Tra le nuove generazioni ha trionfato Tony Maiello con “Il linguaggio della resa”. Anche in questo caso l’amore ha avuto la meglio. Le canzoni che meritavano gli onori erano probabilmente altre, alcune stranamente escluse senza molte parole. Tra gli artisti giovani che hanno presentato un otimo prodotto ricordiamo Jacopo Ratini con “Su questa panchina”, Nilla Zilli con “L’uomo che amava le donne” e Nicolas Bonazzi con “Dirsi che è normale”.
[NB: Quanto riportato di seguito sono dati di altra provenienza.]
-- ==== Sys2Proof/Safety.lean ====
section
/-! DEFINITION. What a safe run is. The first part says what the reactions of the blocks inside one event leave alone, whatever they find to do; an event's
frame is told with it. The second part says what holds of every state of a run. -/

namespace Sys2Proof.Machine

/-! ## What the reactions of an event leave alone -/

/-- What the reactions keep of a request's entry: an ended entry is kept whole; a FETCH goes through its windows or ends; a FILE is issued or
unwinds (R80, R88); any other entry is kept whole. -/
structure Entry.KeptTo (x y : Entry) : Prop where
  record : y.record = x.record
  notes : y.notes = x.notes
  amount : y.amount = x.amount
  ended : x.live = false → y = x
  other : (∀ g, x.job ≠ .fetch g) → (∀ g, x.job ≠ .file g) → y = x
  moved : (∀ g, x.job ≠ .file g) → y.moved = x.moved
  stop : x.live = true → y.stopAddress = (match y.ended with
    | none => x.stopAddress
    | some o => stopAddressOf o x.record.addr.val y.moved)
  fetch : ∀ g, x.job = .fetch g → ∃ g', y.job = .fetch g'
  file : ∀ g, x.job = .file g → ∃ g', y.job = .file g' ∧ g'.book = g.book ∧ g'.frame = g.frame ∧
    (y.live = true → g'.received = g.received ∧ (g'.phase = g.phase ∨ g'.phase = .writing))
  writing : ∀ g, x.job = .file g → g.phase = .writing → y = x

/-- The drive states that no reaction leaves: a drive leaves them at an outcome, a report or a limit. -/
def DriveState.settled : DriveState → Bool
  | .loading => true
  | .spinUp => true
  | .active => true
  | .spinDown => true
  | .unloading => true
  | .failed => true
  | .empty => false
  | .ready => false
  | .stopped => false

/-- What the reactions keep of a drive: its counts and times, a settled state, and whether it is FAILED. -/
structure DriveRecord.KeptTo (x y : DriveRecord) : Prop where
  corrected : y.corrected = x.corrected
  uncorrectable : y.uncorrectable = x.uncorrectable
  commandFailures : y.commandFailures = x.commandFailures
  mountTime : y.mountTime = x.mountTime
  failures : y.failures = x.failures
  lastUse : y.lastUse = x.lastUse
  state : x.state.settled = true → y.state = x.state
  failed : y.state = .failed → x.state = .failed

/-- A side that no rescue can take as its target or reset: its role is not BLANK and the rescue record does not name it as target. -/
def Library.untargeted (l : Library) (s : Side) : Prop :=
  l.role s ≠ .blank ∧ ∀ r, l.care.rescue = some r → r.target ≠ some s

/-- A side that has no part in a rescue: neither BLANK, nor queued, nor named by the rescue record. -/
def Library.apart (l : Library) (s : Side) : Prop :=
  l.role s ≠ .blank ∧ s ∉ l.care.queue ∧ ∀ r, l.care.rescue = some r → r.source ≠ s ∧ r.target ≠ some s
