-- ==== Sys2Proof/Certificates/Slice0/Obligations.lean ====
section
/-! DEFINITION. The statements for the provers. Each says which rule of the specification it formalises; `Reacted` and `Ended` (in Safety) carry its frame: what the
event leaves as it was. -/

open Sys2Proof Sys2Proof.Machine

/-! ## The step -/

/-- The step takes the command at the front of the queue and executes it with the rest of the queue. -/
def Obligations.StepRunsFrontCommand : Prop :=
  ∀ (c : Instr) (rest : List Instr) (s : State), step { s with pending := c :: rest } = exec c { s with pending := rest }

/-- DESIGN CHOICE (log entry 1): on an empty queue one second passes, the links are quiet and nothing else changes. -/
def Obligations.EmptyQueuePassesOneSecond : Prop :=
  ∀ s : State, s.pending = [] →
    step s = .next { s with env := { s.env with now := s.env.now + 1 }, lib := { s.lib with out := [] } }

/-- R38, R112: no command stops the part, and no command touches the commands that wait behind it. -/
def Obligations.EveryCommandCompletes : Prop :=
  ∀ (c : Instr) (s : State), ∃ t, exec c s = .next t ∧ t.pending = s.pending

/-! ## Requests and responses -/

/-- R31: a record whose tag is LIVE is answered at once from the live request's entry, in HOLD as at any other time, and changes nothing. -/
def Obligations.DuplicateTagAnsweredInProgress : Prop :=
  ∀ (s : State) (r : RequestRecord) (x : Entry), s.env.startUp = none → s.lib.entry r.tag = some x →
    ∀ c, c = Instr.fetchRequest r ∨ c = Instr.fileRequest r →
      exec c s = .next { s with lib := { s.lib with out :=
        [.accept r.tag,
         .response
          { tag := x.record.tag, outcome := .inProgress, moved := x.moved, stopAddress := x.stopAddress,
            remaining := x.record.count.val - x.moved, notes := x.notes, amount := x.amount }] } }

/-- R25, R44: a record refused at arrival: the accept is given, the request has ended with sectors moved 0 and its own address as stop address, and no map,
mark, order, tally or other request changes. -/
def RefusedAtArrival (s t : State) (r : RequestRecord) (o : Outcome) : Prop :=
  t.pending = s.pending ∧ t.env = s.env ∧ t.fee = s.fee ∧ SameBlocks s.lib t.lib
    ∧ (∀ u, u ≠ r.tag → t.lib.entry u = s.lib.entry u) ∧ t.lib.out = [.accept r.tag]
    ∧ t.lib.front.linkBurst = s.lib.front.linkBurst
    ∧ (∃ y, t.lib.entry r.tag = some y ∧ y.record = r ∧ y.ended = some o ∧ y.moved = 0)
    ∧ t.lib.front.responses = s.lib.front.responses ++ [⟨r.tag, o, 0, r.addr.val, r.count.val, .empty, 0⟩]

/-- R32, R33, R34: the FETCH checks, the first that fails deciding: HOLD, then the count, then the book's state in a record book, then the end of the run
in the service book. -/
def Obligations.FetchChecksRefuse : Prop :=
  ∀ (s : State) (r : RequestRecord), s.env.startUp = none → s.lib.entry r.tag = none → s.lib.front.ending = [] →
    (s.env.hold = true → ∃ t, exec (.fetchRequest r) s = .next t ∧ RefusedAtArrival s t r .powerHold)
    ∧ (s.env.hold = false →
      (r.count.val < 1 ∨ 512 < r.count.val → ∃ t, exec (.fetchRequest r) s = .next t ∧ RefusedAtArrival s t r .badRequest)
      ∧ (1 ≤ r.count.val → r.count.val ≤ 512 →
        (∀ b, bookOf r.addr.val = some b → (s.lib.book b).state = .unassigned →
          ∃ t, exec (.fetchRequest r) s = .next t ∧ RefusedAtArrival s t r .bookUnassigned)
        ∧ (33292288 ≤ r.addr.val → 33554431 < r.addr.val + r.count.val - 1 →
          ∃ t, exec (.fetchRequest r) s = .next t ∧ RefusedAtArrival s t r .badRequest)))
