-- ==== Sys2Proof/Laws/KeptCare.lean ====
section
/-! SUPPORT. What unwinding, the Twin Writer and the rescue leave alone inside an event. -/

namespace Sys2Proof.Machine

set_option Elab.async false

variable (e : Env) (l : Library)

/-! ## Unwinding -/

/-- A live FILE of the record books. -/
theorem Library.fileOf_some {l : Library} {t : Tag} {x : Entry} {g : Filing} (h : l.fileOf t = some (x, g)) :
    l.entry t = some x ∧ x.live = true ∧ x.job = .file g := by
  unfold Library.fileOf at h
  split at h
  · rename_i y hy
    split at h
    · rename_i hl
      split at h
      · rename_i g' hj; cases h; exact ⟨hy, hl, hj⟩
      · cases h
    · cases h
  · cases h

theorem kept_unwindFile (t : Tag) (o : Outcome) : Kept e l (l.unwindFile t o) := by
  unfold Library.unwindFile
  split
  · rename_i x g h
    split
    · exact .refl e l
    · rename_i hw
      obtain ⟨h1, h2, h3⟩ := Library.fileOf_some h
      exact kept_endRequest e l h1 h2 (.inr ⟨g, h3, hw⟩) _ _ _ fun h => absurd h3 (h g)
  · exact .refl e l

theorem kept_lowerIntake (b : Book) : Kept e l (l.lowerIntake b) := kept_setIntake e l b _

theorem kept_unwindStranded : Kept e l (l.unwindStranded e) := by
  refine Kept.foldl (fun l t => ?_) _ _
  split
  · exact (kept_unwindFile e l t _).trans (kept_lowerIntake e _ _)
  · exact .refl e l

theorem kept_unwindAll : Kept e l l.unwindAll := by
  refine Kept.foldl (fun l t => ?_) _ _
  split
  · exact (kept_unwindFile e l t _).trans (kept_lowerIntake e _ _)
  · exact .refl e l

/-! ## The Twin Writer -/

theorem kept_mapRereads (b : Book) (f : List Reread → List Reread) : Kept e l (l.mapRereads b f) := .of_same

theorem kept_syncReread (b : Book) : Kept e l (l.syncReread e b) := by
  unfold Library.syncReread
  split
  · split
    · exact kept_place e l _ _
    · exact kept_withdraw e l _ _
  · exact .refl e l

theorem kept_grantFrom : ∀ (xs : List (Book × Nat)) (l : Library), Kept e l (Library.grantFrom e xs l)
  | [], l => .of_same
  | (b, f) :: rest, l => by
    unfold Library.grantFrom
    split
    · exact kept_grantFrom rest l
    · split
      · exact (kept_mapRereads e l b _).trans ((kept_syncReread e _ b).trans (kept_grantFrom rest _))
      · exact .of_same

theorem kept_grantRereads : Kept e l (l.grantRereads e) := kept_grantFrom e _ l

theorem kept_askReread (b : Book) (f n : Nat) : Kept e l (l.askReread e b f n) := by
  unfold Library.askReread
  split
  · exact (kept_mapRereads e l b _).trans (kept_syncReread e _ b)
  · exact .of_same

theorem kept_dropRereads (b : Book) (gone : Nat → Bool) : Kept e l (l.dropRereads e b gone) := by
  unfold Library.dropRereads
  dsimp only
  have h := (kept_mapRereads e l b fun rs => rs.filter fun r => !gone r.frame).trans
    (kept_mapCommands e _ (Command.orphanReread b gone))
  refine h.trans (Kept.trans .of_same ((kept_syncReread e _ b).trans (kept_grantRereads e _)))

theorem kept_stopTwinWork (b : Book) : Kept e l (l.stopTwinWork e b) :=
  (kept_withdrawAll e l _).trans (kept_dropRereads e _ b _)

theorem kept_askWindow (b : Book) : Kept e l (l.askWindow e b) := by
  refine Kept.foldl (fun l f => ?_) _ _
  dsimp only
  split
  · exact kept_askReread e l b f _
  · exact .refl e l

theorem kept_wantTwinWrite (b : Book) (s : Side) : Kept e l (l.wantTwinWrite e b s) := by
  unfold Library.wantTwinWrite
  dsimp only
  split
  · exact kept_place e l s _
  · exact .refl e l

/-- R95: the marks that the Twin Writer passes only rise, and nothing but them changes. -/
theorem keptBut_skipFrames (b : Book) : ∀ (n : Nat) (l : Library), KeptBut e l (Library.skipFrames e b n l)
  | 0, l => (Kept.refl e l).toKeptBut
  | n + 1, l => by
    unfold Library.skipFrames
    dsimp only
    split
    · refine KeptBut.trans ?_ (keptBut_skipFrames b n _)
      exact
        { (Kept.refl e l).toKeptBut with
          state := fun k => by
            simp only [Library.book, Library.setBook, look_put]; split
            · rename_i h; subst h; rfl
            · rfl
          filing := fun k => by
            simp only [Library.book, Library.setBook, look_put]; split
            · rename_i h; subst h; rfl
            · rfl
          twinMark := fun k => by
            simp only [Library.book, Library.setBook, look_put]; split
            · rename_i h; subst h; exact Nat.le_succ _
            · exact le_rfl
          twinTop := fun k => by
            simp only [Library.book, Library.setBook, look_put]; split
            · rename_i hc h; subst h; exact fun _ => hc.1
            · exact fun h => h }
    · exact (Kept.refl e l).toKeptBut

/-- R94 to R96: an examination keeps what a switch keeps. -/
theorem keptBut_examine (b : Book) : KeptBut e l (l.examine e b) := by
  unfold Library.examine
  split
  · exact ((kept_stopTwinWork e l b).trans (kept_setTwin e _ b _)).toKeptBut
  · split
    · exact (Kept.refl e l).toKeptBut
    · dsimp only
      have h := keptBut_skipFrames e b Config.framesPerBook l
      generalize Library.skipFrames e b Config.framesPerBook l = m at h
      have h2 := h.trans (kept_setTwin e m b
        { m.twin b with state := twinStateOf (m.book b) (m.twin b).failed }).toKeptBut
      refine h2.trans ?_
      split
      · exact ((kept_askWindow e _ b).trans (kept_wantTwinWrite e _ b _)).toKeptBut
      · exact (kept_stopTwinWork e _ b).toKeptBut

theorem keptBut_examineBooks (p : Book → Bool) : KeptBut e l (l.examineBooks e p) := by
  have h : ∀ (bs : List Book) (m : Library), KeptBut e m (bs.foldl (fun l b => l.examine e b) m) := by
    intro bs
    induction bs with
    | nil => exact fun m => (Kept.refl e m).toKeptBut
    | cons b bs ih => exact fun m => (keptBut_examine e m b).trans (ih _)
  exact h _ l

/-! ## The rescue -/

/-- R168, R174: a rescue record takes a blank side as its target; its source stood in the queue, or in the record before. -/
theorem kept_beginRescue {t : Side} (r : RescueRecord) (queue : List Side) (ht : l.role t = .blank) (hr : r.target = some t)
    (hq : queue.Sublist l.care.queue) (hs : ∀ s, l.apart s → r.source ≠ s) (hn : l.care.rescue ≠ none ∨ l.care.queue ≠ []) :
    Kept e l { l.takeTarget t r.book with
      care := { (l.takeTarget t r.book).care with queue := queue, rescue := some r, waiting := false } } := by
  have hne : ∀ s, l.role s ≠ .blank → t ≠ s := fun s h1 h2 => by subst h2; exact h1 ht
  have hrole : ∀ s, l.role s ≠ .blank → look (l.takeTarget t r.book).roles s = l.role s := fun s h => by
    simp [Library.takeTarget, Library.role, Library.setRole, Library.setHealth, Library.callPatrol, look_put_ne _ _ (hne s h)]
  exact
    { Kept.refl e l with
      health := fun s hs => by
        refine ⟨⟨?_, fun q hq => ?_⟩, ?_⟩
        · show look (l.takeTarget t r.book).roles s ≠ .blank
          rw [hrole s hs.1]; exact hs.1
        · cases hq; rw [hr]; intro h; cases h; exact hs.1 ht
        · simp [Library.takeTarget, Library.health, Library.setRole, Library.setHealth, Library.callPatrol,
            look_put_ne _ _ (hne s hs.1)]
      role := fun s h => by
        refine ⟨⟨?_, fun hm => h.2.1 (hq.subset hm), fun q hq => ?_⟩, hrole s h.1⟩
        · show look (l.takeTarget t r.book).roles s ≠ .blank
          rw [hrole s h.1]; exact h.1
        · cases hq; refine ⟨hs s h, ?_⟩; rw [hr]; intro hts; cases hts; exact h.1 ht
      queue := hq
      quiet := fun h1 h2 => by
        rcases hn with hn | hn
        · exact absurd h1 hn
        · exact absurd h2 hn }

theorem Library.role_of_pool {s : Side} (h : s ∈ l.pool) : l.role s = .blank := by
  simp only [Library.pool, List.mem_filter] at h
  simpa using h.2

theorem Library.findTarget_blank {b : Book} {s t : Side} (h : l.findTarget b s = some t) : l.role t = .blank :=
  l.role_of_pool (List.mem_of_find?_eq_some h)

theorem Library.firstRescue_some {s : Side} {b : Book} {t : Side} (h : l.firstRescue = some (s, b, t)) :
    s ∈ l.care.queue ∧ l.role t = .blank := by
  unfold Library.firstRescue at h
  obtain ⟨q, hq, hx⟩ := List.exists_of_findSome?_eq_some h
  split at hx
  · rename_i b' _
    simp only [Option.map_eq_some_iff] at hx
    obtain ⟨t', ht, he⟩ := hx
    cases he
    exact ⟨hq, l.findTarget_blank ht⟩
  · cases hx

theorem kept_waitRescue (b : Option Book) (s : Side) : Kept e l (l.waitRescue e b s) := by
  unfold Library.waitRescue
  split
  · exact .refl e l
  · exact Kept.trans .of_same (kept_fault e _ _)

theorem kept_seekRescue : Kept e l (l.seekRescue e) := by
  unfold Library.seekRescue
  refine Kept.trans (b := { l with care := { l.care with seekDue := false } }) .of_same ?_
  generalize { l with care := { l.care with seekDue := false } } = l
  dsimp only
  split
  · rename_i r hr
    split
    · exact .refl e l
    · split
      · rename_i t ht
        exact kept_beginRescue e l { r with target := some t } l.care.queue (l.findTarget_blank ht) rfl (List.Sublist.refl _)
          (fun s hs => (hs.2.2 r hr).1) (.inl (by simp [hr]))
      · exact kept_waitRescue e l _ _
  · rename_i hr
    split
    · exact .of_same
    · rename_i q rest hq
      split
      · rename_i s b t h
        obtain ⟨h1, h2⟩ := l.firstRescue_some h
        refine kept_beginRescue e l ⟨s, (l.takeTarget t b).role s == .twin b, b, some t, 0, false⟩
          (l.care.queue.filter fun q => q != s) h2 rfl (List.filter_sublist) (fun q hq hs => ?_) (.inr (by simp [hq]))
        exact hq.2.1 (hs ▸ h1)
      · exact kept_waitRescue e l _ _

theorem kept_setBatch (x : Option (List BatchFrame)) : Kept e l { l with care := { l.care with batch := x } } := .of_same

theorem kept_syncReads (r : RescueRecord) (xs : List BatchFrame) : Kept e l (l.syncReads e r xs) := by
  refine Kept.foldl (fun l c => ?_) _ _
  split
  · split
    · exact kept_place e l _ _
    · exact kept_withdraw e l _ _
  · exact .refl e l

theorem kept_syncWrites (t : Side) (xs : List BatchFrame) : Kept e l (l.syncWrites e t xs) := by
  unfold Library.syncWrites
  split
  · split
    · exact kept_withdraw e l _ _
    · split
      · exact .refl e l
      · exact kept_place e l _ _
  · exact kept_withdraw e l _ _

theorem kept_moveItems (b : Book) (s t : Side) : Kept e l (l.moveItems b s t) := by
  unfold Library.moveItems
  dsimp only
  have h := (kept_setItems e l s ((l.items s).filter fun i => !l.movesWith b i.kind)).trans
    (Kept.foldl (fun l i => kept_giveBack e l t i) ((l.items s).filter fun i => l.movesWith b i.kind) _)
  refine h.trans ?_
  refine Kept.foldl (fun l u => ?_) _ _
  split
  · exact kept_setWindows e l u _
  · exact .refl e l

/-- R175: a switch ends the rescue; with no part in it, a side keeps its role and its counts. -/
theorem keptBut_switch {r : RescueRecord} {target : Side} (h : l.care.rescue = some r) (ht : r.target = some target) :
    KeptBut e l (l.switch r target) := by
  unfold Library.switch
  dsimp only
  refine KeptBut.trans ?_ (kept_setTwin e _ _ _).toKeptBut
  refine KeptBut.trans ?_ (kept_moveItems e _ _ _ _).toKeptBut
  have hu : ∀ s, l.untargeted s → target ≠ s := fun s hs hts => hs.2 r h (by rw [ht, hts])
  have ha : ∀ s, l.apart s → target ≠ s ∧ r.source ≠ s := fun s hs =>
    ⟨fun hts => (hs.2.2 r h).2 (by rw [ht, hts]), (hs.2.2 r h).1⟩
  have hbook : ∀ k : Book, ∀ x : BookEntry, x.state = (l.book r.book).state → x.filing = (l.book r.book).filing →
      x.twinMark = (l.book r.book).twinMark →
      (look (put l.books r.book x) k).state = (l.book k).state ∧ (look (put l.books r.book x) k).filing = (l.book k).filing ∧
        (look (put l.books r.book x) k).twinMark = (l.book k).twinMark := by
    intro k x h1 h2 h3
    rw [look_put]; split
    · rename_i hk; subst hk; exact ⟨h1, h2, h3⟩
    · exact ⟨rfl, rfl, rfl⟩
  have hb := fun k => hbook k
    (if r.ofTwin then { l.book r.book with twin := some target } else { l.book r.book with primary := some target })
    (by split <;> rfl) (by split <;> rfl) (by split <;> rfl)
  exact
    { (Kept.refl e l).toKeptBut with
      state := fun k => (hb k).1
      filing := fun k => (hb k).2.1
      twinMark := fun k => (hb k).2.2 ▸ le_rfl
      twinTop := fun k h => by
        show (look (put l.books r.book _) k).twinMark ≤ (look (put l.books r.book _) k).filing
        rw [(hb k).2.2, (hb k).2.1]; exact h
      health := fun s hs => by
        refine ⟨⟨?_, fun q hq => by cases hq⟩, ?_⟩
        · simp only [Library.role, Library.setRole, Library.setHealth, Library.setBook, look_put]
          split
          · simp
          · split
            · split <;> simp
            · exact hs.1
        · simp [Library.health, Library.setRole, Library.setHealth, Library.setBook, look_put_ne _ _ (hu s hs)]
      role := fun s hs => by
        have hx : look (put (put l.roles target (if r.ofTwin then .twin r.book else .primary r.book)) r.source (.retired r.book)) s
            = l.role s := by
          rw [look_put_ne _ _ (ha s hs).2, look_put_ne _ _ (ha s hs).1]; rfl
        refine ⟨⟨?_, hs.2.1, fun q hq => by cases hq⟩, hx⟩
        exact fun hc => hs.1 (hx.symm.trans hc) }

theorem kept_switch {r : RescueRecord} {target : Side} (h : l.care.rescue = some r) (ht : r.target = some target) :
    Kept e l (l.switch r target) :=
  { keptBut_switch e l h ht with quiet := fun h1 => by rw [h] at h1; cases h1 }

/-- The copying of a rescue goes on: the copy mark rises and nothing of the sides changes. -/
theorem kept_copyMark {r : RescueRecord} (h : l.care.rescue = some r) (n : Nat) (x : Option (List BatchFrame)) :
    Kept e l { l with care := { l.care with rescue := some { r with copyMark := n }, batch := x } } :=
  { Kept.refl e l with
    health := fun s hs => ⟨⟨hs.1, fun q hq => by cases hq; exact hs.2 r h⟩, rfl, rfl, .inl ⟨rfl, rfl⟩⟩
    role := fun s hs => ⟨⟨hs.1, hs.2.1, fun q hq => by cases hq; exact hs.2.2 r h⟩, rfl⟩
    quiet := fun h1 => by rw [h] at h1; cases h1 }

theorem kept_completeBatch {r : RescueRecord} (h : l.care.rescue = some r) (xs : List BatchFrame) :
    Kept e l (l.completeBatch r xs) :=
  (kept_withdrawAll e l _).trans (kept_copyMark e l.withdrawRescue (r := r) h _ _)

theorem kept_runRescue : ∀ (n : Nat) (l : Library), Kept e l (Library.runRescue e n l)
  | 0, l => .refl e l
  | n + 1, l => by
    unfold Library.runRescue
    have h1 : Kept e l (if l.care.seekDue then l.seekRescue e else l) := by
      split
      · exact kept_seekRescue e l
      · exact .refl e l
    dsimp only
    generalize (if l.care.seekDue then l.seekRescue e else l) = m at h1
    refine h1.trans ?_
    split
    · rename_i r hr
      split
      · rename_i target ht
        split
        · exact .refl e m
        · split
          · split
            · exact (kept_setBatch e m _).trans (kept_runRescue n _)
            · split
              · exact (kept_switch e m hr ht).trans (kept_runRescue n _)
              · exact .refl e m
          · split
            · exact (kept_completeBatch e m hr _).trans (kept_runRescue n _)
            · exact (kept_syncReads e _ r _).trans (kept_syncWrites e _ target _)
      · exact .refl e m
    · exact .refl e m

/-- With no rescue running or queued no book's sides are switched, and no book is examined. -/
theorem kept_rescueReaction : Kept e l (l.rescueReaction e) := by
  have h := kept_runRescue e 1100 l
  unfold Library.rescueReaction
  generalize Library.runRescue e 1100 l = a at h ⊢
  refine { h.toKeptBut.trans (keptBut_examineBooks e a _) with quiet := fun h1 h2 => ?_ }
  have hq := h.quiet h1 h2
  have hs : allBooks.filter (Library.switched l a) = [] := by
    rw [List.filter_eq_nil_iff]
    intro b _
    simp [Library.switched, (hq.2.2 b).1, (hq.2.2 b).2.1]
  simpa [Library.examineBooks, hs] using hq

end Sys2Proof.Machine
end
Sanremo particolare, iniziato con l'esclusione di Morgan e terminato con un finale da stadio corredato dal coro provocatorio della giuria demoscopica. Momenti di panico hanno rischiato di compromettere cinque serate attentamente studiate da mesi. Tutto è comunque andato bene, la vittoria delle competizioni parallele a due giovani, prodotti di due diversi talent show, giovani con tradizionali canzoni sanremesi, poesie d’amore ben musicate. Tanta rabbia per gli usuali misteri che avvolgono il nostro Festival, tutte le nostre domande resteranno senza risposte, le polemiche continueranno a volteggiare davanti a noi per qualche giorno, ma tutte le nuove canzoni resteranno, placheranno gli animi e, dopo vari e veri ascolti, ci faranno sognare.